FAB5 · 17/04/2011 17:41

Guilty as charged.

OP posts:
RingEir · 17/04/2011 18:18

Feeling sexually dissatisfied is not a trivial issue, but are you sure it is the sex you are after or the intimacy? If it's the sex, could you not just pleasure yourself? It sounds a bit as though you are hurt when he rejects your sexual advances. Maybe you could try not to initiate things for a while, if sex is less easily available to him, he might want it more?

I don't think there is any harm in posting about this here btw, even if your DH were somehow to come across it you haven't said anything mean or negative about him.

FAB5 · 17/04/2011 18:26

It isn't just sex though of course that is nice and so is an orgasm or two. I like feeling close to dh and wanted by him.

OP posts:
RingEir · 17/04/2011 18:40

If he genuinely has a lowish sex drive then that's nothing to do with you, so you should try not to take it personally. Putting him under pressure (by sulking etc) is not attractive, in fact it's a real turn off.

Is he affectionate in other ways? Can you get that close feeling through hugs and kisses and not just sex?

FAB5 · 17/04/2011 19:44

I know sulking is stupid. I am being totally unreasonable. He is just so damn gorgeous!

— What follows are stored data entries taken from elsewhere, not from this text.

/-- Settles O29: four instructions keep every flag, the other two write those of ADD8 and INC8. -/
theorem flagsAreWrittenOnlyByAddAndIncB : Obligations.FlagsAreWrittenOnlyByAddAndIncB := by
  unfold Obligations.FlagsAreWrittenOnlyByAddAndIncB
  refine ⟨fun _ _ => exec_flags nofun nofun, fun _ _ => exec_flags nofun nofun, fun _ _ => exec_flags nofun nofun,
    fun _ _ => exec_flags nofun nofun, fun s t h => ?_, fun s t h => ?_, fun _ _ => step_flags_n⟩
  · cases h
    exact ⟨rfl, rfl, inc8Flags_z_iff s.regs.b s.flags, inc8Flags_h_iff s.regs.b s.flags⟩
  · cases h
    exact ⟨rfl, add8Flags_z_iff s.regs.a s.regs.c, add8Flags_h_iff s.regs.a s.regs.c,
      add8Flags_c_iff s.regs.a s.regs.c⟩

/-! ## Which registers an instruction writes (10_state.md section 1) -/

/-- The registers an instruction may change: the "written by" column of the access table, by instruction. -/
def writtenRegs : Instr → List Reg8
  | .nop => []
  | .incBC => [.b, .c]
  | .incB => [.b]
  | .incDE => [.d, .e]
  | .halt => []
  | .addAC => [.a]

/-- An instruction leaves every register it does not write. -/
theorem exec_readReg {i : Instr} {s t : State} (h : exec i s = .next t) {r : Reg8} (hr : r ∉ writtenRegs i) :
    t.readReg r = s.readReg r := by
  obtain ⟨rfl, rfl⟩ | ⟨rfl, rfl⟩ | ⟨rfl, rfl⟩ | ⟨rfl, rfl⟩ | ⟨rfl, rfl⟩ | ⟨rfl, rfl⟩ := exec_cases h
  case inl => rfl
  case inr.inl =>
    obtain ⟨hb, hc⟩ : r ≠ .b ∧ r ≠ .c := by simpa [writtenRegs] using hr
    exact s.readReg_writePair_other _ hb hc
  case inr.inr.inl => exact s.readReg_writeReg_other _ (List.ne_of_not_mem_cons hr)
  case inr.inr.inr.inl =>
    obtain ⟨hd, he⟩ : r ≠ .d ∧ r ≠ .e := by simpa [writtenRegs] using hr
    exact s.readReg_writePair_other _ hd he
  case inr.inr.inr.inr.inl => rfl
  case inr.inr.inr.inr.inr => exact s.readReg_writeReg_other _ (List.ne_of_not_mem_cons hr)

theorem a_notMem_writtenRegs {i : Instr} (h : i ≠ .addAC) : Reg8.a ∉ writtenRegs i := by
  revert h; cases i <;> decide
theorem b_notMem_writtenRegs {i : Instr} (h : i ≠ .incB) (h' : i ≠ .incBC) : Reg8.b ∉ writtenRegs i := by
  revert h h'; cases i <;> decide
theorem c_notMem_writtenRegs {i : Instr} (h : i ≠ .incBC) : Reg8.c ∉ writtenRegs i := by
  revert h; cases i <;> decide
theorem de_notMem_writtenRegs {i : Instr} (h : i ≠ .incDE) : Reg8.d ∉ writtenRegs i ∧ Reg8.e ∉ writtenRegs i := by
  revert h; cases i <;> decide
/-- No instruction writes H or L. -/
theorem hl_notMem_writtenRegs (i : Instr) : Reg8.h ∉ writtenRegs i ∧ Reg8.l ∉ writtenRegs i := by
  cases i <;> decide

theorem step_keeps_hl {s t : State} (h : step s = .next t) : t.regs.h = s.regs.h ∧ t.regs.l = s.regs.l := by
  obtain ⟨-, rfl⟩ | ⟨-, -, rfl⟩ | ⟨-, i, -, hexec⟩ := step_cases h
  · exact ⟨rfl, rfl⟩
  · exact ⟨rfl, rfl⟩
  · obtain ⟨hh, hl⟩ := hl_notMem_writtenRegs i
    exact ⟨exec_readReg hexec hh, exec_readReg hexec hl⟩

/-- Settles O30: an instruction leaves what it does not write, and none writes H or L. -/
theorem registersAreWrittenOnlyAsTheAccessTableSays : Obligations.RegistersAreWrittenOnlyAsTheAccessTableSays := by
  unfold Obligations.RegistersAreWrittenOnlyAsTheAccessTableSays
  refine ⟨fun i s t h => ?_, fun n s t h => ?_⟩
  · obtain ⟨hh, hl⟩ := hl_notMem_writtenRegs i
    refine ⟨fun hi => exec_readReg h (a_notMem_writtenRegs hi), fun hi hi' => exec_readReg h (b_notMem_writtenRegs hi hi'),
      fun hi => exec_readReg h (c_notMem_writtenRegs hi), fun hi => ?_, exec_readReg h hh, exec_readReg h hl, exec_fault h⟩
    obtain ⟨hd, he⟩ := de_notMem_writtenRegs hi
    exact ⟨exec_readReg h hd, exec_readReg h he⟩
  · refine stepsTo_keeps (P := fun u => u.regs.h = s.regs.h ∧ u.regs.l = s.regs.l) (fun u v hu huv => ?_) n s t
      ⟨rfl, rfl⟩ h
    obtain ⟨hh, hl⟩ := step_keeps_hl huv
    exact ⟨hh.trans hu.1, hl.trans hu.2⟩

/-! ## The byte at pc decides the step (40_engine.md section 2) -/

theorem decodeByte_eq_some_iff {b : Byte} {i : Instr} : decodeByte b = some i ↔ b = encode i := by
  refine ⟨fun h => (encode_eq_of_decodeByte h).symm, fun h => ?_⟩
  rw [h, decodeByte_encode]

/-- The bytes that end a run: HALT's, and those that do not decode. -/
theorem stopsRun_eq (b : Byte) : stopsRun b = (decodeByte b).elim true (fun i => decide (i = .halt)) := by
  unfold stopsRun
  cases decodeByte b with
  | none => rfl
  | some i => cases i <;> rfl

/-- The status after a step of a RUNNING core, by what the byte at pc decodes to. -/
theorem step_status {s t : State} (hs : s.status = .running) (h : step s = .next t) :
    t.status = (decodeByte s.fetch).elim .faulted (fun i => if i = .halt then .halted else .running) := by
  cases hd : decodeByte s.fetch with
  | none =>
    rw [step_of_undecodable hs hd] at h
    cases h
    exact faulted_takeFault_unknownOpcode s s.pc s.fetch
  | some i =>
    rw [step_of_decodes hs hd] at h
    exact exec_status hs h

/-- Settles O27: the three statuses are told apart by what the byte decodes to. -/
theorem statusAfterOneStep : Obligations.StatusAfterOneStep := by
  unfold Obligations.StatusAfterOneStep
  intro s t hs h
  have hhalt : s.mem.read s.pc = 0x76#8 ↔ decodeByte s.fetch = some .halt :=
    (decodeByte_eq_some_iff (i := .halt)).symm
  have hstop := stopsRun_eq s.fetch
  rw [State.fetch] at hhalt hstop
  rw [step_status hs h, hhalt, hstop, State.fetch]
  cases decodeByte (s.mem.read s.pc) with
  | none => simp
  | some i => by_cases hi : i = .halt <;> simp [hi]

/-- Settles O26: an instruction commits its pc, a fault commits none. -/
theorem pcAfterOneStep : Obligations.PcAfterOneStep := by
  unfold Obligations.PcAfterOneStep
  refine fun s t hs h => ⟨fun i hi hne => ?_, fun hhalt => ?_, fun hnone => ?_⟩
  · rw [step_of_decodes hs hi] at h
    rw [exec_pc h, if_neg hne]
    exact nextPc_seq_toNat s.pc
  · rw [step_of_decodes hs hhalt] at h
    rw [exec_pc h, if_pos rfl]
  · rw [step_of_undecodable hs hnone] at h
    cases h
    rfl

Anyway, we have had a chat and we will be fine. We have been through worse.

Thanks Smile.

OP posts:
RingEir · 18/04/2011 05:42

No need to put yourself down Fab5, and I am sure your DH loves you as much as you love him. Glad you were able to work things out. He sounds lovely :)

TheOriginalFAB · 18/04/2011 12:18

He is and I feel really silly for posting this now. And rather Blush.